As school districts adopt new technology, education leaders are promised a digital ecosystem that will propel them into the future. But often, it’s teachers who are dropped into a technological Wild West where communication is chaotic and the learning curves are steep.
To wrangle different platforms and ensure they all speak the same language, administrators and IT leaders have been implementing data interoperability strategies for a richer student-centered experience.
By putting a data interoperability plan into action and selecting partners who are dedicated to common goals, districts free teachers from having to learn several systems, manually input data, or review multiple dashboards. Instead, they have actionable data available at their fingertips to tailor instruction and maximize student outcomes.
We put together a list of our top three recommendations for streamlining your digital ecosystem to make it a smoother experience for everyone involved.
1.Start with a Vision
Rather than slapping a band-aid on integration issues, take the time to determine what your district is aiming to achieve through interoperability. The tech procurement cycle and eventual rollout can be an overwhelming process for everyone, and without a coordinated roadmap in place, you could invest thousands of dollars and many hours just to return to square one.

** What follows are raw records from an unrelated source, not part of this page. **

-- ==== Sys2Proof/Machine/Billing.lean ====
section
/-!
DEFINITION. The billing unit and the thermos die's part in it (spec/08): rate and session registers, the ledger and its chain,
intervals, wall time and its adjustments, periods, the hamper, the tamper and clock journals.
-/

namespace Sys2Proof.Machine

open Sys2Proof

/-! ## Wall time -/

def State.wallSec (s : State) : Nat := s.rd F.THM_WALL_SEC

def State.wallMs (s : State) : Nat := s.rd F.THM_WALL_MS

def State.clockValid (s : State) : Bool := s.on F.THM_WALL_VALID

/-- The real-time clock counts one millisecond, while the thermos die has a supply (R24). -/
def State.wallTick (s : State) : State :=
  if s.thm.io33 || s.thm.vbak then
    if s.wallMs = 999 then (s.wr F.THM_WALL_MS 0).countWrap F.THM_WALL_SEC else s.wr F.THM_WALL_MS (s.wallMs + 1)
  else s

/-! ## The ledger (R160 to R162) -/

/-- Is lane `n`'s billing session open? -/
def State.sessionOpen (s : State) (n : Nat) : Bool := s.on (F.BIL_Ln_SSTAT_OPEN n)

/-- Lanes whose session is open, an outlet of the list in force or not (R171). -/
def State.openSessions (s : State) : List Nat := lanesAll.filter s.sessionOpen

/-- Is a sensor of one of lane `n`'s streams stale, or T not from the head (R111, R136)? -/
def State.tempStale (s : State) (n : Nat) : Bool :=
  s.rd (F.MET_Ln_TCAB_SRC n) ≠ 0 ||
    (s.groupOf n).any fun j => (s.laneType j).streams.any fun k => s.tsel j k < 64 && s.on (F.MET_SNBm_T_STALE (s.tsel j k))

/-- Is the ring full (R161)? -/
def State.ringFull (s : State) : Bool :=
  s.rd F.BIL_LDG_SIZE_SIZE ≤ (s.rd F.BIL_LDG_PTR_WR + 65536 - s.rd F.BIL_LDG_PTR_RD) % 65536

/-- Does the next stored entry of this lane (255: the device) carry the gap flag? -/
def State.gapOf (s : State) (lane : Nat) : Bool := if lane = 255 then s.bil.devGap else (s.bilLane lane).gap

def State.setGap (s : State) (lane : Nat) (v : Bool) : State :=
  if lane = 255 then s.modBil fun b => { b with devGap := v } else s.modBilLane lane fun b => { b with gap := v }

/-- The 64 bytes of an entry (R160). -/
def entryBytes (kind lane flags snum epoch wall : Nat) (payload : List Byte) : List Byte :=
  let b := leBytes 1 kind ++ leBytes 1 lane ++ leBytes 2 flags ++ leBytes 4 snum ++ leBytes 4 epoch ++ leBytes 4 wall ++ padTo 44 payload
  b ++ leBytes 4 (crc32 b)

/-- Flags every entry carries: time-invalid, temperature-stale, and site time UNLOCKED. -/
def State.commonFlags (s : State) (lane : Nat) : Nat :=
  b2n (!s.clockValid) + 2 * b2n (lane < 32 && s.tempStale lane) + 512 * b2n (s.rd F.TCK_SYNC_STATE = 0)

/-- Entry bytes of a close, which carry the epoch its fence opened (R157). -/
def State.entryOfAt (s : State) (epoch kind lane snum flags : Nat) (payload : List Byte) : List Byte :=
  entryBytes kind lane (s.commonFlags lane ||| flags ||| 64 * b2n (s.gapOf lane && !s.ringFull)) snum epoch s.wallSec payload

/-- Form an entry as it is now; the gap flag goes into an entry that is stored. -/
def State.entryOf (s : State) (kind lane snum flags : Nat) (payload : List Byte) : List Byte :=
  s.entryOfAt s.epoch kind lane snum flags payload

/-- Store an entry in the ring, or count it as lost (R161). -/
def State.storeEntry (s : State) (lane : Nat) (e : List Byte) : State :=
  if s.ringFull then (s.count F.BIL_LDG_LOST_COUNT 1).setGap lane true
  else
    let base := s.rd F.BIL_LDG_BASE_ADDR / 64 * 64
    let slot := s.rd F.BIL_LDG_PTR_WR % max 1 (s.rd F.BIL_LDG_SIZE_SIZE)
    ((s.memWrite (base + 64 * slot) e).countWrap F.BIL_LDG_PTR_WR).setGap lane false

/-- c_i of R162. -/
def chainNext (c e : List Byte) : List Byte := sha256 (c ++ e)

/-- Chain an entry into the session of lane `n`. -/
def State.chainLane (s : State) (n : Nat) (e : List Byte) : State := s.modBilLane n fun b => { b with chain := chainNext b.chain e }

/-- Write entry `e` of a kind: chained into the session it belongs to, a device-wide one into every open session; kind 0x09 into
none. -/
def State.ledgerEntry (s : State) (kind lane snum : Nat) (e : List Byte) : State :=
  let s := if kind = 9 then s
    else if lane = 255 then s.each s.openSessions fun s n => s.chainLane n e
    else if snum ≠ 0 && s.sessionOpen lane then s.chainLane lane e else s
  s.storeEntry lane e

/-- Write an entry with the epoch in force, and one with the epoch of a closing fence. -/
def State.ledger (s : State) (kind lane snum flags : Nat) (payload : List Byte) : State :=
  s.ledgerEntry kind lane snum (s.entryOf kind lane snum flags payload)

def State.ledgerAt (s : State) (epoch kind lane snum flags : Nat) (payload : List Byte) : State :=
  s.ledgerEntry kind lane snum (s.entryOfAt epoch kind lane snum flags payload)

/-- Session number an entry of lane `n` carries. -/
def State.entrySnum (s : State) (n : Nat) : Nat := if s.sessionOpen n then s.rd (F.BIL_Ln_SNUM_NUM n) else 0

/-- LEDGER_LOST_CLEAR (R161). -/
def execLedgerLostClear (s : State) : Host.Outcome State Fault Refusal := .next (s.wr F.BIL_LDG_LOST_COUNT 0)

/-! ## Rate and session registers (R145, R146, R158) -/

/-- Billing register `i` of lane `n`: import rate i, export rate i − 16, session energy i − 32. -/
def bilReg (n i : Nat) : Fld :=
  if i < 16 then F.BIL_Ln_IMPr_COUNT n i else if i < 32 then F.BIL_Ln_EXPr_COUNT n (i - 16) else F.BIL_Ln_SOIMP_COUNT n (i - 32)

/-- Credit `c` counts; they are held back while the register's pair fails (R146 with R133). -/
def State.credit (s : State) (n i c : Nat) : State :=
  let f := bilReg n i
  let held := lk (fun _ => 0) (s.bilLane n).held i
  if c + held = 0 then s
  else if s.fieldGood f then
    let s := s.wr f ((s.rd f + c + held) % 2 ^ 48)
    if held = 0 then s else s.modBilLane n fun b => { b with held := put (fun _ => 0) b.held i 0, failed := b.failed.filter (· ≠ i) }
  else
    (s.sticky (F.MET_Ln_QSTAT_CPLERR n)).modBilLane n fun b => { b with
      held := put (fun _ => 0) b.held i (c + held), failed := if b.failed.contains i then b.failed else i :: b.failed }

/-- RATE_ACCRUE (R145, R158): the counts moved in this frame, to the rate in force during the frame they were committed in. -/
def State.accrue (s : State) (n : Nat) : State :=
  let m := (s.metLane n).moved
  let r := s.bil.frameRate
  let s := (s.credit n r (nth m 0)).credit n (16 + r) (nth m 1)
  let s := if s.sessionOpen n then
      (((s.credit n 32 (nth m 0)).credit n 33 (nth m 1)).credit n 34 (nth m 8)).credit n 35 (nth m 9) else s
  s.modBilLane n fun b => { b with
    intImp := b.intImp + nth m 0, intExp := b.intExp + nth m 1,
    sec := [nth b.sec 0 + nth m 0, nth b.sec 1 + nth m 1, nth b.sec 2 + nth m 8, nth b.sec 3 + nth m 9],
    secRates := if b.secRates.contains r then b.secRates else r :: b.secRates }

/-- The registers of lane `n` whose pair fails: its MET energy registers by 100 + index, its billing registers by index. -/
def State.failedPairs (s : State) (n : Nat) : List Nat :=
  ((List.range 36).filter fun i => !s.fieldGood (bilReg n i)) ++
    ((List.range 10).filter fun i => !s.fieldGood (F.MET_Ln_EIMP_COUNT n i)).map (100 + ·)

/-- The pairs that fail at a scrub and failed at their last use, or at the scrub before, and are not at fault yet (R133). -/
def failAgain (now before atFault : List Nat) : List Nat := now.filter fun i => before.contains i && !atFault.contains i

/-- R133 step 3 at a ledger-second scrub, for one kind of pairs of lane `n`: the pair's second failure is the lane's fault `src`, which
stands until the pair is rebuilt. -/
def State.scrubPairs (s : State) (n src : Nat) (now before atFault : List Nat) : State :=
  let s := s.when (!(failAgain now before atFault).isEmpty && atFault.isEmpty) fun s => s.raiseLane src 2 n
  s.when (now.any fun i => !before.contains i) fun s => s.sticky (F.MET_Ln_QSTAT_CPLERR n)

/-- R133 step 3 and R146 at a ledger-second scrub of lane `n`'s energy pairs. -/
def State.scrubEnergy (s : State) (n : Nat) : State :=
  let bad := s.failedPairs n
  let met := (bad.filter (100 ≤ ·)).map (· - 100)
  let bil := bad.filter (· < 100)
  let m := s.metLane n
  let b := s.bilLane n
  if bad.isEmpty && m.cplFail.isEmpty && b.failed.isEmpty then s
  else
    (((s.scrubPairs n 0x14 met m.cplFail m.cplBad).scrubPairs n 0x15 bil b.failed b.faulted).modMetLane n
      fun x => { x with cplFail := met, cplBad := failAgain met m.cplFail m.cplBad ++ m.cplBad }).modBilLane n
      fun x => { x with failed := bil, faulted := failAgain bil b.failed b.faulted ++ b.faulted }

/-- Does the pair of the critical word listed at `a` fail? -/
def State.pairBad (s : State) (a : Nat) : Bool :=
  match regAt a with
  | some h => h.d.shadow ≠ 0 && !s.pairGood (if h.shadow then a - h.d.shadow else a) h.d.shadow
  | none => false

Successful data interoperability requires input from all stakeholders, including both IT and curriculum and instruction leaders, to uncover challenges with the current technology and determine attainable goals that improve data quality and accessibility.
Frustrated teachers may see technology as a problem, so inviting them to have a seat at the table to ease their skepticism is critical. By showcasing collaborative digital ecosystems that put educators’ and students’ needs first, such as the blueprint developed by the Tucson Unified School District, IT leaders can gain teachers’ buy-in and inspire them to embrace the new implementation.

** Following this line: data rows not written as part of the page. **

/-- What a commit does in its block: CALCNT (R105), a proof-pulse output's remainder (R144), windows restarted (R223), a calendar
waiting (R151), the tamper journal (R165), the harvest (R402). -/
def State.committed (s : State) (h : RegHit) (a : Nat) : State :=
  match blockOf a with
  | 4 => if calReg h a then s.count F.MET_CALCNT_COUNT 1
    else (List.range 4).foldl (fun s k => if a = A.MET_PPOk_CFG k || a = A.MET_PPOk_CONST k then s.ppoReset k else s) s
  | 5 => if h.d.ofs = 0x8000 then s.wrB F.BIL_STAT_CALPEND true else s
  | 6 =>
    if h.d.shadow = 0x200 then s.modEfmLane h.i fun e => { e with restart := true }
    else if h.d.shadow = 0x4000 then s.each (s.dcLanes ++ s.acOutlets) fun s n => s.modEfmLane n fun e => { e with restart := true }
    else s
  | 10 => if h.d.shadow = 0 then s else s.showCfgCrc
  | 15 => if a = A.NFC_TAG_CFG then s.harvest else s
  | 17 => if a = A.THM_TMP_CFG then s.tamperCfgChange else s
  | _ => s

/-- Commit a write of the bits `mask` to the word at `a`. A committed period is shown in NEXT (R51); a register of the earth-fault monitor
waits for the next chip boundary while chips run (R223); a display format beyond the limit of R410 is ignored. -/
def State.commit (s : State) (a : Nat) (mask val : Word) : State :=
  match regAt a with
  | none => s
  | some h =>
    let v := ((lk (fun _ => s.useWord a h.d.shadow) s.efm.waiting a) &&& ~~~mask) ||| (val &&& mask)
    if a = A.TCK_PERIOD then s.wr F.TCK_PERIOD_NEXT (F.TCK_PERIOD_P.of val.toNat)
    else if a = A.DPY_PANEL && 6000000 < F.DPY_PANEL_WIDTH.of v.toNat * F.DPY_PANEL_HEIGHT.of v.toNat * F.DPY_PANEL_RATE.of v.toNat then s
    else if blockOf a = 6 && h.d.shadow ≠ 0 && s.boot.mclk then
      (s.modEfm fun e => { e with waiting := (a, v) :: e.waiting.filter fun p => p.1 ≠ a }).committed h a
    else (s.putWord a h.d.shadow v).committed h a

/-- The pilot thresholds in order (R203), from the four words a commit would leave. -/
def thrGood (w : Nat → Nat) : Bool :=
  let x (k hi lo : Nat) : Int := signedOf 16 (bits (w k) hi lo)
  x 0 15 0 < x 0 31 16 && x 1 31 16 < x 0 15 0 && x 1 15 0 < x 1 31 16 && x 2 31 16 < x 1 15 0 && x 2 15 0 < x 2 31 16 &&
    x 3 15 0 < x 3 31 16

/-- The word of PIL_THRk as a set of writes would leave it. -/
def State.thrAfter (s : State) (ws : List (Nat × PendWrite)) (k : Nat) : Nat :=
  let p := lk (fun _ => ({} : PendWrite)) ws (A.PIL_THR0 + 4 * k)
  ((s.useWord (A.PIL_THR0 + 4 * k) 0x4000 &&& ~~~p.mask) ||| (p.val &&& p.mask)).toNat

/-- Is the address one of PIL_THR0 to PIL_THR3? -/
def isThr (a : Nat) : Bool := A.PIL_THR0 ≤ a && a < A.PIL_THR0 + 16

/-- Is the register one of the safety configuration of R301? -/
def isSafCfg (a : Nat) : Bool := blockOf a = 10 && (match regAt a with | some h => h.d.shadow ≠ 0 | none => false)

/-- Commit a set of writes of one block: a threshold set out of order and a safety configuration while a lane is energised are
refused (R203, R301). -/
def State.commitSet (s : State) (ws : List (Nat × PendWrite)) : State :=
  let badThr := ws.any (fun p => isThr p.1) && !thrGood (s.thrAfter ws)
  let badSaf := ws.any (fun p => isSafCfg p.1) && s.anyEnergised
  let s := if badThr || badSaf then s.pairRefused else s
  (ws.filter fun p => !(badThr && isThr p.1) && !(badSaf && isSafCfg p.1)).foldl (fun s p => s.commit p.1 p.2.mask p.2.val) s

/-- A strobe commits every pending write of its group (R67, R69). -/
def State.commitGroup (s : State) (g : Nat) : State :=
  let due := s.bus.pend.filter fun p => s.groupIn (blockOf p.1) = g
  let s := s.dropPend fun b => s.groupIn b = g
  s.each blocksAll fun s b =>
    let ws := due.filter fun p => blockOf p.1 = b
    if ws.isEmpty then s else s.commitSet ws

/-- A write to RWB bits: pending in a buffered block, else committed at once (R67). -/
def State.writeBuffered (s : State) (a : Nat) (mask val : Word) : State :=
  if mask = 0 then s
  else if s.buffered (blockOf a) then s.hold a mask val
  else s.commitSet [(a, ⟨mask, val⟩)]

/-! ## Strobes (R69 to R71) -/

/-- GO: a group whose strobe is armed ignores it (R69, R70). -/
def State.strobeGo (s : State) (m : Nat) : State :=
  let free := (List.range 8).foldl (fun x g => if bitOf m g && !s.on (F.SYS_STRg_CTL_ARMED g) then x ||| 2 ^ g else x) 0
  s.modClk fun c => { c with goReq := c.goReq ||| BitVec.ofNat 8 free }

/-- ARM: for a tick 1 to 2^31 − 1 ahead (R70). -/
def State.strobeArm (s : State) (g : Nat) : State :=
  let ahead := (s.rd (F.SYS_STRg_TICK_TICK g) + 2 ^ 32 - s.rd F.TCK_ALC_TICK_K) % 2 ^ 32
  if 1 ≤ ahead && ahead < 2 ^ 31 then s.wrB (F.SYS_STRg_CTL_ARMED g) true else s.stickyBit F.SYS_STR_STAT_REFUSED g

/-- CANCEL (R70). -/
def State.strobeCancel (s : State) (g : Nat) : State := s.wrB (F.SYS_STRg_CTL_ARMED g) false

/-- Disarmed without committing (R71). -/
def State.strobeMiss (s : State) (g : Nat) : State := (s.strobeCancel g).stickyBit F.SYS_STR_STAT_MISSED g

/-- Every armed strobe is disarmed as missed: the period changes (R71). -/
def State.strobesMissed (s : State) : State :=
  s.each (List.range 8) fun s g => if s.on (F.SYS_STRg_CTL_ARMED g) then s.strobeMiss g else s

/-- Step 3 of R53: the strobes due commit in order 0 to 7: those requested, and at a launch edge those armed for its tick, which
are missed while the device is UNLOCKED (R69 to R71). DESIGN CHOICE (log entry 13): a GO written before the ARM still commits its
group where the armed tick is missed at the same edge; the spec does not join the two. -/
def State.strobeStep (s : State) (launch : Bool) : State :=
  let go := s.clk.goReq
  let s := s.modClk fun c => { c with goReq := 0 }
  s.each (List.range 8) fun s g =>
    let due := launch && s.on (F.SYS_STRg_CTL_ARMED g) && s.rd (F.SYS_STRg_TICK_TICK g) = s.rd F.TCK_ALC_TICK_K
    if due && s.rd F.TCK_SYNC_STATE = 0 then (s.strobeMiss g).when (go.getLsbD g) fun s => s.commitGroup g
    else if due then (s.strobeCancel g).commitGroup g
    else if go.getLsbD g then s.commitGroup g else s

/-! ## Status cleared by sequence (R72, R73) -/

/-- The bits of a status word whose clear the block refuses at this moment: MET while the lane's stream-lost or energy-register
fault is present, EFM while the bit's source is present, SWA while the channel's own condition is (R272), a lost encoder
position until it is homed (R318). -/
def State.clearKept (s : State) (h : RegHit) (a : Nat) : Nat :=
  let bit (i : Nat) (b : Bool) : Nat := if b then 2 ^ i else 0
  let n := h.i
  match blockOf a with
  | 2 => if h.d.ofs = 0x1000 then 2 ^ 23 else 0
  | 4 =>
    if a < A.MET_SEAL && h.d.ofs = 0x130 && s.causeFor 0x11 n then 2 ^ 24 - 1
    else if a < A.MET_SEAL && h.d.ofs = 0x0B0 && s.causeFor 0x14 n then 2 ^ 24 - 1 else 0
  | 6 =>
    if h.d.ofs = 0x030 then bit 0 (s.causeFor 0x2C n) + bit 1 (s.causeFor 0x28 n) + bit 2 (s.causeFor 0x29 n) + bit 3 (s.causeFor 0x2A n) +
      bit 4 (s.causeFor 0x2A n) + bit 5 (s.causeFor 0x2D n) + bit 6 (s.causeFor 0x2B n)
    else 0
  | 9 =>
    if h.d.ofs = 0x01C then bit 2 (s.chan n).locked + bit 3 (s.chan (32 + n)).locked + bit 4 (s.causeFor 0x43 n) + bit 5 (s.causeFor 0x44 n) +
      bit 6 (s.causeFor 0x4A n) + bit 7 (s.isOpen n) + bit 8 (s.causeFor 0x40 n)
    else if h.d.ofs = 0x8380 then bit 16 (s.isOpen (64 + n)) + bit 17 (s.chan (64 + n)).locked + bit 18 ((s.chan (64 + n)).latchAt = s.clk.frame + 1)
    else if a = A.SWA_SUPPLY then bit 20 (s.on F.SWA_SUPPLY_UVNOW) + bit 21 (s.on F.SWA_SUPPLY_OVNOW) + bit 22 (s.on F.SWA_SUPPLY_REVNOW) +
      bit 23 (s.on F.SWA_SUPPLY_GNDNOW)
    else 0
  | _ => 0

/-- A clear whose sequence number matched. -/
def State.clearStatus (s : State) (h : RegHit) (a : Nat) (v : Word) : State :=
  if blockOf a = 2 && h.d.ofs = 0x400 then (if v.getLsbD 23 then s.clearSource h.i else s)
  else s.setWord a (s.word a &&& ~~~(v &&& BitVec.ofNat 32 (h.d.mask .sqc h.w) &&& ~~~(BitVec.ofNat 32 (s.clearKept h a))))

/-! ## Command bits (W1P and WO fields) -/

/-- Command bits of SYS and TCK. -/
def State.actSys (s : State) (h : RegHit) (a v : Nat) : State :=
  if a = A.SYS_STROBE then s.strobeGo (F.SYS_STROBE_GO.of v)
  else if a = A.SYS_DISCARD then s.discard (F.SYS_DISCARD_DROP.of v)
  else if h.d.ofs = 0x084 then (if bitOf v 1 then s.strobeCancel h.i else if bitOf v 0 then s.strobeArm h.i else s)
  else if a = A.SYS_STALE then (if bitOf v 31 then (s.wr F.SYS_STALE_COUNT 0).wr F.SYS_STALE_BLOCK 0 else s)
  else if a = A.SYS_WDENY then (if bitOf v 31 then s.wr F.SYS_WDENY_COUNT 0 else s)
  else if a = A.SYS_ADAPT then (if bitOf v 6 then s.adaptGo else s)
  else s

/-- Command bits of the fault collector. -/
def State.actFlt (s : State) (h : RegHit) (a v : Nat) : State :=
  if a = A.FLT_PIN then (if bitOf v 0 then s.pinRelease else s)
  else if a = A.FLT_RETCMD then (if bitOf v 6 then s.retireCmd else if bitOf v 7 then s.restoreCmd else s)
  else if a = A.FLT_WDOG then s.watchdogKey (F.FLT_WDOG_KEY.of v)
  else if h.d.ofs = 0x1000 then (if bitOf v 22 then s.encHome h.i else s)
  else s

/-- Command bits of the metrology engine. -/
def State.actMet (s : State) (h : RegHit) (a v : Nat) : State :=
  if a = A.MET_SEAL then (if bitOf v 0 then s.wrB F.MET_SEAL_LOCK true else s)
  else if a = A.MET_CAP_CTL then
    let s := if bitOf v 1 then s.capDisarm else (s.when (bitOf v 0) State.capArm).when (bitOf v 2) State.capRelease
    s.when (bitOf v 3) State.capSwtrig
  else if a = A.MET_CAP_OVR then (if bitOf v 31 then s.wr F.MET_CAP_OVR_COUNT 0 else s)
  else if a = A.MET_Ln_STRCNT h.i then (if v &&& (h.d.mask .w1p h.w) = 0 then s else s.strcntClear h.i)
  else if a = A.MET_Ln_QCNT h.i then (if v &&& (h.d.mask .w1p h.w) = 0 then s else s.qcntClear h.i)
  else s

/-- Command bits of billing and the thermos die: word 1 of THM_WSET asks for the adjustment to both words (R152). DESIGN CHOICE
(log entry 11): several command bits of one write act in the order REBUILD, PCLOSE, NEWEPOCH. -/
def State.actBil (s : State) (a v : Nat) : State :=
  if a = A.BIL_CTL then
    let s := s.when (bitOf v 31) fun s => s.rebuild (s.rd F.BIL_CTL_LANE)
    let s := s.when (bitOf v 30) fun s => s.modBil fun b => { b with pcloseReq := true }
    s.when (bitOf v 29) State.newEpoch
  else if a = A.BIL_LDG_LOST then (if bitOf v 31 then s.wr F.BIL_LDG_LOST_COUNT 0 else s)
  else if a = A.THM_WSET then s.modBus fun b => { b with wsetSec := BitVec.ofNat 32 v }
  else if a = A.THM_WSET + 4 then s.wallRequest s.bus.wsetSec.toNat (bits v 9 0)
  else s

/-- Command bits of the pilot and session unit. -/
def State.actPil (s : State) (h : RegHit) (a v : Nat) : State :=
  if a = A.PIL_Ln_CMD h.i then
    let s := if bitOf v 2 then s.authNo h.i else if bitOf v 1 then s.authOk h.i else s
    s.when (bitOf v 0) fun s => s.firmwareStop h.i
  else if a = A.PIL_Ln_XCNTc h.i h.j then (if v &&& (h.d.mask .w1p h.w) = 0 then s else s.wr (F.PIL_Ln_XCNTc_COUNT h.i h.j) 0)
  else s

/-- Command bits of the switch array. -/
def State.actSwa (s : State) (h : RegHit) (a v : Nat) : State :=
  if a = A.SWA_Ln_CMD h.i then (s.when (bitOf v 0) fun s => s.relCc h.i).when (bitOf v 1) fun s => s.relLk h.i
  else if a = A.SWA_Gk_CTL h.i then
    if s.rd (F.SWA_Gk_CFG_ROLE h.i) ≠ 3 then s
    else
      let s := s.when (bitOf v 2) fun s => s.relGen h.i
      if bitOf v 0 then s.genOff h.i false else if bitOf v 1 then s.genOn h.i false else s
  else s

/-- Command bits of the safety supervisor. -/
def State.actSaf (s : State) (h : RegHit) (a v : Nat) : State :=
  if a = A.SAF_CMD then (if v &&& (h.d.mask .w1p h.w) = 0 then s else s.safeEnter F.SAF_STAT_SERVICE)
  else if a = A.SAF_CMP then (if v &&& (h.d.mask .w1p h.w) = 0 then s else s.cmpClear)
  else if a = A.SAF_CONNk_CNT h.i then (if v &&& (h.d.mask .w1p h.w) = 0 then s else s.connCntClear h.i)
  else s

/-- Command bits of the update manager. DESIGN CHOICE (log entry 11): where one write carries several that R443 does not oppose,
they act in the order OPEN, BLKGO, CONFIRM, then CANCEL or ACT. -/
def State.actUpd (s : State) (a v : Nat) : State :=
  if a = A.UPD_CTL then
    let s := s.when (bitOf v 0) State.updOpen
    let s := s.when (bitOf v 4) fun s => s.blkGo true
    let s := s.when (bitOf v 3) State.updConfirm
    if bitOf v 2 then s.updCancel else if bitOf v 1 then s.updAct else s
  else if a = A.UPD_CNT then (if bitOf v 31 then s.updCntClear else s)
  else s

/-- Command bits of the readers, the display and the service cluster. -/
def State.actLow (s : State) (h : RegHit) (a v : Nat) : State :=
  let some1 := v &&& h.d.mask .w1p h.w ≠ 0
  match blockOf a with
  | 15 =>
    if a = A.NFC_RDk_CTL h.i then (s.when (bitOf v 1) fun s => s.rebase h.i).when (bitOf v 0) fun s => s.cardEnd h.i
    else if a = A.NFC_RDk_CNT h.i && some1 then s.readerCntClear h.i
    else s
  | 16 => if a = A.DPY_CTL then (if bitOf v 1 then s.displayOff else if bitOf v 0 then s.displayOn else s) else s
  | _ =>
    if a = A.CLU_ECCCNT && some1 then s.eccClear
    else if a = A.CLU_XST && bitOf v 20 then s.extStop
    else s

2. Adopt a Standards-Based Approach
Because every school district is different, an interoperable ecosystem needs to be both agile and customized to meet the specific needs of educators and their students. As new digital learning solutions are implemented, district leaders must identify their digital transformation strategy to allow for data sharing between different systems.
Fortunately, you don’t have to go at it alone. Organizations like IMS Global have developed data standards that support and advance digital learning ecosystems to ensure both districts and their partners are on the same page. IMS Global, for instance, is one of the largest standards consortia in the world with more than 400 suppliers and institutions invested in delivering integrated, data-driven solutions.
By scaling a standards-based approach to your evolving ecosystem and working with committed partners, your district can simplify workflows for educators and students, reduce costs and implementation times, minimize security risks, and streamline the gathering of analytics to improve learning outcomes.
3. Remember, It’s Not Just About Technology
To most people, data interoperability is nothing more than technological jargon. Teachers and administrators don’t want to get into the nuts and bolts of interoperability. They just want data funneled into one dashboard that is simple to contextualize and interpret. As Tim Clark of IMS Global explained to EdTech, “Increased focus on interoperability by key stakeholders allows the technology to fade into a support role.”
As you develop your interoperability plan, it’s essential to work with digital curriculum partners who clearly understand both your technical and educational goals. The right partner will adhere to the standards and demonstrate a commitment to Project Unicorn, the national initiative dedicated to the secure, controlled interchange of data.
When you partner with the right digital curriculum provider, they will take the time to understand your district’s needs and broad administrative goals. Together you can build a digital ecosystem that empowers teachers and provides your students with the opportunity to thrive in an engaging learning environment.